Sunday, May 24, 2026

Major Banks Slash Mortgage Rates, Benefit Homebuyers

Published:

Four major banks have recently reduced the interest rates on their mortgage products to kick off the new year. This move follows the Bank of England’s decision to lower the base rate from 4% to 3.75% in December, benefiting many mortgage holders. Lenders have been steadily decreasing their mortgage rates in response to this.

Lloyds Bank is now offering the most competitive homebuyer mortgage rate on the market at 3.47% for Club Lloyd customers, fixed for two years, and available to those with a 40% deposit. This deal includes a £999 fee. Halifax is providing a rate of 3.74% for a two-year fixed-rate mortgage.

Barclays has introduced a 3.57% two-year fixed-rate mortgage with an £899 product fee for customers with a 40% deposit. Additionally, there is a 3.78% two-year fix for homeowners looking to remortgage with 25% equity in their property, which comes with a £999 product fee.
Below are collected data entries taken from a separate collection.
-- ==== Sys2Proof/Machine/Ops.lean ====
section
/-! DEFINITION. The named operations over the state (00_scope.md R11): reading and writing framebuffer bytes,
answering and raising (60_exceptions.md R113, R121), the three output ports, the run of a sequence of port actions,
and the reset event (70_reset_and_hazards.md R129). -/

namespace Sys2Proof.Machine

/-! ### The framebuffer as memory -/

/-- What an index that is not listed reads as: the reset value of every byte (10_state.md R24). Log 13. -/
def Memory.unlisted : Byte := 0x00#8

/-- The byte at index `a`. -/
def Memory.read : Memory → Nat → Byte
  | [], _ => Memory.unlisted
  | (k, v) :: m, a => if a = k then v else Memory.read m a

/-- `m` with nothing listed at `a`. -/
def Memory.erase (m : Memory) (a : Nat) : Memory := m.filter fun c => c.1 ≠ a

/-- `m` with `v` listed at `a`, at its place in the order. -/
def Memory.insert : Memory → Nat → Byte → Memory
  | [], a, v => [(a, v)]
  | (k, w) :: m, a, v =>
    if a < k then (a, v) :: (k, w) :: m
    else if a = k then (a, v) :: m
    else (k, w) :: Memory.insert m a v

/-- `m` with the byte at index `a` replaced by `v`, in canonical form: a byte that is what an unlisted index reads as
is not listed. -/
def Memory.write (m : Memory) (a : Nat) (v : Byte) : Memory :=
  if v = Memory.unlisted then m.erase a else m.insert a v

/-- The canonical form: indices strictly rising, all below 1024, no entry equal to what an unlisted index reads as. -/
abbrev Memory.wf (m : Memory) : Prop :=
  m.Pairwise (fun c d => c.1 < d.1) ∧ ∀ c ∈ m, c.1 < 1024 ∧ c.2 ≠ Memory.unlisted

/-- `MemRead(i, 1)` (00_scope.md R11). -/
def memRead1 (fb : Memory) (i : ByteIndex) : Byte := fb.read i

/-- `MemRead(i, 2)`: the byte at the lowest index is the most significant (00_scope.md R11, 20_memory.md R33). -/
def memRead2 (fb : Memory) (i j : ByteIndex) : Word16 := memRead1 fb i ++ memRead1 fb j

/-- `MemWrite(i, 1, v)` (00_scope.md R11). -/
def memWrite1 (fb : Memory) (i : ByteIndex) (v : Byte) : Memory := fb.write i v

/-- Every byte set to 0x00 (40_framebuffer.md R75): in canonical form, nothing listed. -/
def Memory.cleared : Memory := []

/-! ### Single updates of the state -/

/-- `s` with the framebuffer `fb`. -/
def State.setFb (s : State) (fb : Memory) : State := { s with fb := fb }

/-- `MODE <- m` (00_scope.md R11). -/
def State.setMode (s : State) (m : Mode) : State := { s with mode := m }

/-- `s` with the port call `p` in progress (10_state.md R21). -/
def State.setBusy (s : State) (p : SeqPoint) : State := { s with busy := some p }

/-- `e` appended to `OUT` (00_scope.md R11). -/
def State.emit (s : State) (e : Event) : State := { s with out := s.out ++ [e] }

/-- `CsSet(b)`: drives the chip-select line and appends its event (00_scope.md R11, 60_exceptions.md R127). -/
def State.csSet (s : State) (b : Bool) : State := { s with cs := b, out := s.out ++ [.cs b] }

/-- `s` with the response `r` produced on the response port (30_encoding.md R52). -/
def State.respond (s : State) (r : Response) : State := { s with rsp := s.rsp ++ [r] }

/-- `return (OK, d)` (00_scope.md R11). -/
def State.answer (s : State) (d : Data) : State := s.respond ⟨.ok, d⟩

/-- `raise E`, the block's taking of an exception: the operation ends with the status `e` and `DATA = 0`; nothing is
saved, no handler is entered, control returns to the host (00_scope.md R11; 60_exceptions.md R113, R121). There is no
return from it: the host issues its next operation (R122). -/
def State.raise (s : State) (e : Status) : State := s.respond ⟨e, 0#24⟩

/-! ### The platform's answers -/

variable {α : Type}

/-- The next answer of a feed and the feed after it: the script's head, or a free draw. Log 2, log 3. -/
def Feed.next (free : Nat → α) (f : Feed α) : α × Feed α :=
  match f.script with
  | a :: rest => (a, ⟨rest, f.drawn⟩)
  | [] => (free f.drawn, ⟨[], f.drawn + 1⟩)

/-- The answer a feed gives to its call number `k`, counting the coming call as 0. -/
def Feed.answerAt (free : Nat → α) (f : Feed α) (k : Nat) : α :=
  match f.script[k]? with
  | some a => a
  | none => free (f.drawn + (k - f.script.length))

/-- The feed after `k` more answers. -/
def Feed.after (f : Feed α) (k : Nat) : Feed α := ⟨f.script.drop k, f.drawn + (k - f.script.length)⟩

/-- What the transport does with the `k`-th coming `TxWrite` call, counted from 0. -/
def State.txAnswer (s : State) (k : Nat) : TxAnswer := s.tx.answerAt Config.freeTxAnswer k

/-- What the delay port does with the `k`-th coming `Delay` call, counted from 0. -/
def State.delayAnswer (s : State) (k : Nat) : DelayAnswer := s.dly.answerAt Config.freeDelayAnswer k

/-! ### The output ports -/

/-- `TxWrite(b0, b1, b2)`: one packet, one call, one answer (00_scope.md R11, 60_exceptions.md R125). A call that
answers appends its event. One that never returns has no result and so no event: log 4. -/
def txWrite (p : Packet) (s : State) : TxAnswer × State :=
  match s.tx.next Config.freeTxAnswer with
  | (.answered r, f) => (.answered r, { s with tx := f }.emit (.tx p r))
  | (.never, f) => (.never, { s with tx := f })

/-- `Delay(n)` (00_scope.md R11, 60_exceptions.md R126). The event is appended when the wait is asked for, whether or
not the call returns: log 4. -/
def delay (n : Nat) (s : State) : DelayAnswer × State :=
  match s.dly.next Config.freeDelayAnswer with
  | (a, f) => (a, { s with dly := f }.emit (.dly n))

/-! ### Sequences of port actions: the body of INIT and of FLUSH -/

/-- One action of the sequencer's pseudocode (43_sequencer.md R100, R102). -/
inductive Act where
  /-- `CsSet(b)`. -/
  | select (b : Bool)
  /-- `MODE <- m`. -/
  | toMode (m : Mode)
  /-- `if TxWrite(p) = fail then goto failed`. -/
  | send (point : SeqPoint) (p : Packet)
  /-- `Delay(n)`. -/
  | settle (point : SeqPoint) (n : Nat)
  deriving DecidableEq, Repr

/-- How a sequence of actions ends: at its end; at a `TxWrite` that answered `fail`; in a port call that never
returns. -/
inductive Ending where
  | done
  | failed
  | stalled
  deriving DecidableEq, Repr

/-- The run of a sequence of actions, in order: it stops at once at the first `TxWrite` that answers `fail`
(43_sequencer.md R101, R104), and in a call that never returns the operation stays in progress (60_exceptions.md
R119). -/
def runActs : List Act → State → Ending × State
  | [], s => (.done, s)
  | .select b :: k, s => runActs k (s.csSet b)
  | .toMode m :: k, s => runActs k (s.setMode m)
  | .send point p :: k, s =>
    match txWrite p s with
    | (.answered .ok, s') => runActs k s'
    | (.answered .fail, s') => (.failed, s')
    | (.never, s') => (.stalled, s'.setBusy point)
  | .settle point n :: k, s =>
    match delay n s with
    | (.returned, s') => runActs k s'
    | (.never, s') => (.stalled, s'.setBusy point)

/-- `if n > 0 then Delay(n)` (43_sequencer.md R102, R110). -/
def settleIfAny (point : SeqPoint) (n : Nat) : List Act := if 0 < n then [.settle point n] else []

/-! ### The reset event -/

/-- Reset: the state of R130, no operation in progress, no event on any port (70_reset_and_hazards.md R129). The
inputs are not the block's and go on: log 19. -/
def State.resetBlock (s : State) : State := { State.reset with host := s.host, tx := s.tx, dly := s.dly }

end Sys2Proof.Machine
end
HSBC presents a 3.78% offer with a slightly higher fee of £1,008, as well as a 3.56% two-year fixed rate with a £999 product fee for those with a 40% deposit.

According to Moneyfacts, the average two-year fixed residential mortgage rate currently stands at 4.80%. David Fell, lead analyst at Hamptons, noted that the continuous decline in mortgage rates is attracting more buyers to re-enter the housing market. The decrease in rates below 3.5% early this year has prompted potential sellers to reconsider their options as the cost of owning a new home decreases.

Fell further mentioned that even a slight reduction in mortgage rates can alleviate concerns about broader economic challenges. He also pointed out the possibility of further rate decreases if inflation turns out lower than expected.

For individuals with tracker mortgages, their deal and monthly payments fluctuate with the Bank of England base rate, usually tracking slightly above it. Those with standard variable rate (SVR) mortgages should be aware that their rates can change at any time, typically following the base rate movements. SVRs are generally more expensive than other mortgage types.

If you have a fixed-rate mortgage, your monthly payments are predetermined for a specific period. When your fixed deal ends, you may be moved to your lender’s SVR. If your mortgage is nearing its end, it’s advisable to compare rates and consult a mortgage broker to explore different options.

Typically, lenders allow securing new deals around three months in advance. If rates decrease, there may be an opportunity to switch to a cheaper rate, but it’s essential to check for any associated fees with your lender before committing.